The Debtor filed a First Amended Chapter 13 plan ("Amended Plan") on January 6, 2006. The Amended Plan consisted of payments of $50.00 per month for twelve months, followed by payments of $100.00 per month for 48 months. Additionally, the Amended Plan called for a payment of $1,275.00 upon confirmation plus an anticipated recovered preference from the Creditor in the amount of $17,053.00. The Creditor filed an Objection to Confirmation of Plan under 11 U.S.C. § 1325(a)(3), (a)(6), and (a)(7), which is presently before this court. An Evidentiary Hearing was held on April 18, 2006, at which the Debtor testified.
Following the Evidentiary Hearing, the Debtor filed two additional amended Chapter 13 Plans. The Creditor and the Chapter 13 Trustee objected to both amended *423 Chapter 13 plans on similar grounds to their objections to the Amended Plan.
Factual Background
The Debtor was married to Ellisa Hall before their marriage ended in divorce in March 2005. During their marriage, the Debtor was made legal guardian of Ellisa's two sons, Jacob, age 17, and Paul Henry, who has since reached the age of majority. The couple also had a son, Adam, age 5. During their marriage, the Debtor and Ellisa formed Amerihall of Illinois, LLC, a franchise of the real estate company RE/ MAX. The Debtor owned 58% of Amerihall, and Ellisa owned the remaining 42%. The Debtor served as Amerihall's real estate broker, and Ellisa provided office services, including bookkeeping, clerical, and database entry duties.
According to the Debtor, the Debtor and Ellisa suffered serious marital problems stemming from Ellisa's drug and alcohol addictions. The couple moved to Kentucky in 2004 to a dry county in the Debtor's efforts to keep Ellisa sober. They continued to operate Amerihall during this time. Ellisa, however, was unable to maintain her sobriety and the Debtor ceased operations of Amerihall. The Debtor testified that he could not continue to operate the business because Ellisa was half owner and she could not be trusted. The Debtor stated that Elissa had been taking money from the company account for her personal use. Ellisa was arrested on a domestic violence charge against the Debtor on November 10, 2004, and was ordered to stay away from the Debtor pending resolution for the matter. Ellisa was convicted and incarcerated based upon these charges. The Debtor subsequently filed for divorce in early 2005, and a separation agreement was approved by the court on March 22, 2005. In the separation agreement, the Debtor was awarded the marital home as well as custody of the children Jacob and Adam. Pursuant to the Separation Agreement, Ellisa quitclaimed her interest in the marital home to the Debtor on July 29, 2005. Following her release from jail, Elissa entered drug and alcohol rehabilitation to address her various addictions.
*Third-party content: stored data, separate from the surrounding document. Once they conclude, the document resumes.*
/-- A read of a word that no group holds latches the words above it. -/
theorem latches_regRead_of_free (h : s.tb.latches.find? (latchHolds hsl a) = none) (hn : latchCount a ≠ 0) :
    (s.regRead hsl a).2.tb.latches =
      latchesClear s hsl a (latchCount a) ++ [(hsl, a, wordsAbove s a (latchCount a))] := by
  simp [State.regRead, State.latchGroup, h, hn, State.modTb, latchesClear, wordsAbove]

/-- A read of a word that a group holds keeps the groups, but for a count word, which its group then starts from. -/
theorem latches_regRead_of_held {l : Bool × Nat × List Word} (h : s.tb.latches.find? (latchHolds hsl a) = some l) :
    (s.regRead hsl a).2.tb.latches =
      if countWord a then
        s.tb.latches.map fun x => if x = l then (hsl, a, l.2.2.drop ((a - l.2.1) / 4)) else x
      else s.tb.latches := by
  simp only [State.regRead, State.latchGroup, h]
  split <;> rfl

/-- Of the groups that stay latched, none holds a word of the new group. -/
theorem find?_latchesClear (h : s.tb.latches.find? (latchHolds hsl a) = none) {n k : Nat} (hk : k < n) :
    (latchesClear s hsl a n).find? (latchHolds hsl (a + 4 * (k + 1))) = none := by
  rw [List.find?_eq_none] at h ⊢
  intro l hl hholds
  simp only [latchesClear, List.mem_filter, Bool.not_eq_true', Bool.and_eq_false_iff, decide_eq_false_iff_not,
    beq_eq_false_iff_ne] at hl
  obtain ⟨hmem, hclear⟩ := hl
  obtain ⟨hpath, hlow, hhigh⟩ := latchHolds_iff.mp hholds
  have hfree : ¬(l.1 = hsl ∧ l.2.1 < a ∧ a ≤ l.2.1 + 4 * l.2.2.length) := fun hin => h l hmem (latchHolds_iff.mpr hin)
  rcases hclear with (hpath' | hlow') | hhigh'
  · exact hpath' hpath
  · exact hfree ⟨hpath, by omega, by omega⟩
  · omega

end

/-- A map that changes no element's answer to a test finds the image of what the test finds. -/
theorem find?_map_of_test_eq {α : Type} {p : α → Bool} {g : α → α} {l : List α} (h : ∀ x, p (g x) = p x) :
    (l.map g).find? p = (l.find? p).map g := by
  rw [List.find?_map, show p ∘ g = p from funext h]

/-- Settles O9: the words latched by the read of the lowest word are those of that instant, and no group kept from before
holds any of them; a group that is left from a count word on still holds the words above it at their places (R15, R240, R409). -/
theorem aWiderValueIsReadWhole : Obligations.AWiderValueIsReadWhole := by
  constructor
  · intro s t hsl a k hk hfree ht
    have hn : latchCount a ≠ 0 := by omega
    rw [latches_regRead_of_free hfree hn] at ht
    have hholds : latchHolds hsl (a + 4 * (k + 1)) (hsl, a, wordsAbove s a (latchCount a)) = true :=
      latchHolds_iff.mpr ⟨rfl, by dsimp only; omega, by simp only [wordsAbove, List.length_map, List.length_range]; omega⟩
    have hfind : t.tb.latches.find? (latchHolds hsl (a + 4 * (k + 1))) =
        some (hsl, a, wordsAbove s a (latchCount a)) := by
      rw [ht, List.find?_append, find?_latchesClear hfree hk, Option.none_or, List.find?_cons_of_pos hholds]
    have hindex : (a + 4 * (k + 1) - a) / 4 - 1 = k := by omega
    rw [regShown_of_latched hfind, hindex]
    simp [wordsAbove, hk]
  · intro s t hsl a k l hlow hhigh ht
    rw [latches_regRead_of_held hlow] at ht
    split at ht
    case isFalse => rw [regShown_of_latched hhigh, regShown_of_latched (ht ▸ hhigh)]
    case isTrue =>
      obtain ⟨hpath, hbelow, habove⟩ := latchHolds_iff.mp (List.find?_some hlow)
      obtain ⟨-, -, hlast⟩ := latchHolds_iff.mp (List.find?_some hhigh)
      have htest : ∀ x, latchHolds hsl (a + 4 * (k + 1))
          (if x = l then (hsl, a, l.2.2.drop ((a - l.2.1) / 4)) else x) = latchHolds hsl (a + 4 * (k + 1)) x := by
        intro x
        split
        case isFalse => rfl
        case isTrue hx =>
          subst hx
          rw [List.find?_some hhigh, latchHolds_iff]
          refine ⟨rfl, by dsimp only; omega, ?_⟩
          simp only [List.length_drop]
          omega
      have hfind : t.tb.latches.find? (latchHolds hsl (a + 4 * (k + 1))) =
          some (hsl, a, l.2.2.drop ((a - l.2.1) / 4)) := by
        rw [ht, find?_map_of_test_eq htest, hhigh]
        simp
      have hindex : (a - l.2.1) / 4 + ((a + 4 * (k + 1) - a) / 4 - 1) = (a + 4 * (k + 1) - l.2.1) / 4 - 1 := by omega
      rw [regShown_of_latched hhigh, regShown_of_latched hfind, List.getElem?_drop, hindex]

end Sys2Proof.Machine
end

section
/-! PROOFS. Outputs, counters and captures: the sources of a universal output under a change (R29, R30, R96), the counter of a
fast input under one step (R215 to R219), and the capture queue under a pop (R226). -/

namespace Sys2Proof.Machine

/-! ### A changed element -/

theorem modU_at (s : State) (u : Fin 16) (g : UChan → UChan) : (s.modU u g).u[u] = g s.u[u] := by
  simp [State.modU]

theorem modF_at (s : State) (f : Fin 8) (g : FChan → FChan) : (s.modF f g).f[f] = g s.f[f] := by
  simp [State.modF]

theorem sendUpExpress_at (s : State) (b : Fin 4) (c : UpCell) :
    (s.sendUpExpress b c).up[b] = linkExpress s.up[b] c := by
  simp [State.sendUpExpress]

/-! ### The sources of an output -/

theorem src_driveDo (s : State) (u : Fin 16) : ((s.driveDo u).u[u]).src = (s.u[u]).src := by
  unfold State.driveDo
  split
  · rfl
  · simp only [State.uLive, modU_at]

theorem src_driveDac (s : State) (u : Fin 16) (target : Int) (t : CellTime) :
    ((s.driveDac u target t).u[u]).src = (s.u[u]).src := by
  simp only [State.driveDac, modU_at]

/-- A change of the sources changes them as asked, whatever follows at the driver. -/
theorem src_setSrcU (s : State) (u : Fin 16) (g : OutSrc → OutSrc) :
    ((s.setSrcU u g).u[u]).src = g (s.u[u]).src := by
  simp only [State.setSrcU]
  split
  · split
    · simp only [modU_at]
    · simp only [src_driveDac, modU_at]
  · split
    · simp only [src_driveDo, modU_at]
    · simp only [modU_at]

/-- The configuration that the banks hold is no part of an output. -/
theorem bankCfg_setSrcU (s : State) (u : Fin 16) (g : OutSrc → OutSrc) : (s.setSrcU u g).bankCfg = s.bankCfg := by
  simp only [State.setSrcU, State.driveDac, State.driveDo, State.uLive]
  repeat' split
  all_goals rfl

/-- Safe mode and safe value are read from the configuration that the bank holds. -/
theorem uSafe_setSrcU (s : State) (u : Fin 16) (g : OutSrc → OutSrc) : uSafe (s.setSrcU u g) u = uSafe s u := by
  simp only [uSafe, State.bI, State.b, State.bBytes, bankCfg_setSrcU]

theorem changeU_imm (s : State) (u : Fin 16) (v : Int) :
    s.changeU u (.imm v) = s.setSrcU u (fun o => { o with imm := v }) := rfl

theorem changeU_safe_false (s : State) (u : Fin 16) :
    s.changeU u (.safe false) = s.setSrcU u (fun o => { o with safe := none }) := rfl

theorem src_changeU_imm (s : State) (u : Fin 16) (v : Int) :
    ((s.changeU u (.imm v)).u[u]).src = { (s.u[u]).src with imm := v } := by
  rw [changeU_imm, src_setSrcU]

theorem src_changeU_safe_false (s : State) (u : Fin 16) :
    ((s.changeU u (.safe false)).u[u]).src = { (s.u[u]).src with safe := none } := by
  rw [changeU_safe_false, src_setSrcU]

theorem src_changeU_force (s : State) (u : Fin 16) (v : Int) :
    ((s.changeU u (.force (some v))).u[u]).src = { (s.u[u]).src with force := some (clampForce (uMode s u) v) } := by
  simp only [State.changeU, modU_at, src_setSrcU]

/-- A safe state keeps the safe value that it holds already. -/
theorem src_changeU_safe_of_some (s : State) (u : Fin 16) (h : (s.u[u]).src.safe.isSome = true) :
    ((s.changeU u (.safe true)).u[u]).src = (s.u[u]).src := by
  simp only [State.changeU, h, if_true]

/-- Under SAFE_MODE 0 a safe state that is entered holds the configured value. -/
theorem src_changeU_safe_of_none (s : State) (u : Fin 16) (h : (s.u[u]).src.safe.isSome = false) (hmode : (uSafe s u).1 = 0) :
    ((s.changeU u (.safe true)).u[u]).src = { (s.u[u]).src with safe := some (uSafe s u).2 } := by
  simp only [State.changeU, h, Bool.false_eq_true, if_false, src_setSrcU, safeValue, hmode, if_true]

/-- An immediate value waits while the rank is not that of the immediate source. -/
theorem value_with_imm (o : OutSrc) (v : Int) (h : o.rank < 5) : { o with imm := v }.value = o.value := by
  obtain ⟨imm, sched, force, auton, safe⟩ := o
  cases safe with
  | some x => rfl
  | none =>
    cases auton with
    | some x => rfl
    | none =>
      cases force with
      | some x => rfl
      | none =>
        cases sched with
        | some x => rfl
        | none => exact absurd h (Nat.lt_irrefl 5)

/-- A force waits while a safe state stands. -/
theorem value_with_force (o : OutSrc) (v : Option Int) (h : o.safe.isSome = true ∨ o.auton.isSome = true) :
    { o with force := v }.value = o.value := by
  obtain ⟨imm, sched, force, auton, safe⟩ := o
  cases safe with
  | some x => rfl
  | none =>
    cases auton with
    | some x => rfl
    | none => simp at h

/-- Settles O11: a change of one source writes that source alone (`src_setSrcU`), and the value is that of the strongest
one (R29, R30, R96). -/
theorem outputsFollowTheStrongestSource : Obligations.OutputsFollowTheStrongestSource := by
  refine ⟨?kept, ?waits, ?forceWaits, ?toImm, ?toForce, ?commute⟩
  case kept => exact src_changeU_imm
  case waits =>
    intro s u v hrank
    rw [src_changeU_imm]
    exact ⟨value_with_imm _ v hrank, rfl⟩
  case forceWaits =>
    intro s u v hsafe
    rw [src_changeU_force]
    exact value_with_force _ _ hsafe
  case toImm =>
    intro s u hauton hforce hsched
    rw [src_changeU_safe_false, OutSrc.value, hauton, hforce, hsched]
    rfl
  case toForce =>
    intro s u f hauton hforce
    rw [src_changeU_safe_false, OutSrc.value, hauton, hforce]
    rfl
  case commute =>
    intro s u v b hb
    cases b with
    | false => simp only [src_changeU_imm, src_changeU_safe_false]
    | true =>
      by_cases hsafe : (s.u[u]).src.safe.isSome = true
      · rw [src_changeU_safe_of_some _ u (by rw [src_changeU_imm]; exact hsafe), src_changeU_imm, src_changeU_imm,
          src_changeU_safe_of_some s u hsafe]
      · have hmode : (uSafe s u).1 = 0 := (hb rfl).resolve_left hsafe
        have hnone : (s.u[u]).src.safe.isSome = false := by simpa using hsafe
        have hkept : uSafe (s.changeU u (.imm v)) u = uSafe s u := by rw [changeU_imm, uSafe_setSrcU]
        rw [src_changeU_safe_of_none _ u (by rw [src_changeU_imm]; exact hnone) (hkept ▸ hmode), src_changeU_imm, src_changeU_imm,
          src_changeU_safe_of_none s u hnone hmode, hkept]

/-! ### One step of a counter -/

theorem setBit16_true_self (w : BitVec 16) {i : Nat} (hi : i < 16) : (setBit16 w i true).getLsbD i = true := by
  simp [setBit16, hi]

theorem setBit16_true_ne (w : BitVec 16) {i k : Nat} (hne : k ≠ i) :
    (setBit16 w i true).getLsbD k = w.getLsbD k := by
  rcases Nat.lt_or_ge k i with h | h
  · simp [setBit16, h]
  · have hpos : k - i ≠ 0 := by omega
    simp [setBit16, hpos]

/-- The signed value follows a change unless it leaves the signed range. -/
theorem toInt_add_ofInt_iff (w : Word) (d : Int) (hd : d = 1 ∨ d = -1) :
    (w + BitVec.ofInt 32 d).toInt = w.toInt + d ↔ -2 ^ 31 ≤ w.toInt + d ∧ w.toInt + d < 2 ^ 31 := by
  have hw := BitVec.toInt_lt (x := w)
  have hw' := BitVec.le_toInt (x := w)
  rw [BitVec.toInt_add, BitVec.toInt_ofInt]
  simp only [Int.bmod_def]
  rcases hd with rfl | rfl <;> norm_num <;> omega

theorem toInt_eq_max_iff (w : Word) : w.toInt = 2 ^ 31 - 1 ↔ w = 0x7FFFFFFF#32 :=
  BitVec.toInt_inj (y := 0x7FFFFFFF#32)

theorem toInt_eq_min_iff (w : Word) : w.toInt = -2 ^ 31 ↔ w = 0x80000000#32 :=
  BitVec.toInt_inj (y := 0x80000000#32)

/-- A count of plus or minus one wraps exactly when the signed value does not follow. -/
theorem wraps_add (c : CountSt) (d : Int) (hd : d = 1 ∨ d = -1) :
    (c.add d).wraps = if (c.add d).counter.toInt = c.counter.toInt + d then c.wraps else c.wraps + 1 := by
  have hw := BitVec.toInt_lt (x := c.counter)
  have hw' := BitVec.le_toInt (x := c.counter)
  have hmax := toInt_eq_max_iff c.counter
  have hmin := toInt_eq_min_iff c.counter
  simp only [CountSt.add, toInt_add_ofInt_iff c.counter d hd]
  rcases hd with rfl | rfl
  · by_cases h : c.counter = 0x7FFFFFFF#32
    · simp [h]
    · have : c.counter.toInt ≠ 2 ^ 31 - 1 := fun e => h (hmax.mp e)
      simp [h]
      omega
  · by_cases h : c.counter = 0x80000000#32
    · simp [h]
    · have : c.counter.toInt ≠ -2 ^ 31 := fun e => h (hmin.mp e)
      simp [h]
      omega

/-- A step in mode 1 or 2 counts the edges of its own input that its mode selects, and no edge counts in mode 0 (R215). -/
theorem take_edge (c : CountSt) (t : CellTime) (own rising rev : Bool) (edges : Nat) :
    c.take ⟨t, .edge own rising 0 edges rev⟩ = c ∧
    c.take ⟨t, .edge own rising 1 edges rev⟩ =
      (if (own && natBit edges (if rising then 0 else 1)) = true then c.add 1 else c) ∧
    c.take ⟨t, .edge own rising 2 edges rev⟩ =
      (if (own && natBit edges (if rising then 0 else 1)) = true then c.add (-1) else c) :=
  ⟨rfl, rfl, rfl⟩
On September 12, 2005, the Creditor obtained a judgment against the Debtor in the amount of $135,221.00. The Creditor proceeded to garnish both the bank accounts of Amerihall, essentially putting it out of business, and a savings account earmarked for the Debtor's son. On September 27, 2005, the Debtor quitclaimed the home he received pursuant to the Settlement Agreement back to Elissa. The Debtor testified that this transfer was the result of a continuing negotiation with Elissa regarding their Separation Agreement. The Debtor testified that following Ellisa's rehabilitation she began to complain that she did not receive adequate property in their Settlement Agreement. Debtor stated that Elissa began to threaten to seek custody of the children unless he renegotiated their Settlement Agreement. The Debtor stated that these negotiations began over the summer of 2005 and resulted in an Agreed Order entered in October 2005. Prior to filing the Agreed Order with the State Court, the Debtor transferred his home to Elissa for no consideration. The Debtor testified that the judgment and the collection actions by the Debtor had no impact on his decision to transfer the home, and that it was only coincidental that he transferred his largest single asset to Elissa two weeks after the judgment was entered and soon after the Creditor began her collection actions. The Debtor also claims that the bank account garnished by the Creditor \,\ as earmarked for his son's college education, which was similarly the result of his negotiations with Elissa regarding their *424 Separation Agreement. The Debtor and Elissa filed a Recommended Agreed Order ("Agreed Order") on October 13, 2005, with the State Court to amend the Separation Agreement on. In the Agreed Order the Debtor agreed to quitclaim the martial home back to Ellisa, who would then be responsible for maintaining the monthly mortgage payments on the home. The Agreed Order further stated that Ellisa would receive Amerihall of Illinois LLC, and that $25,000.00 was to be earmarked in a savings account for their son Adam for his college education. Although not set forth in the Agreed Order, the Debtor testified that he and Ellisa orally agreed that he could continue to live in the house and would pay the mortgage of $1,811.00 per month. The Agreed Order was entered with the Illinois State Court over a month after the Creditor received her judgment.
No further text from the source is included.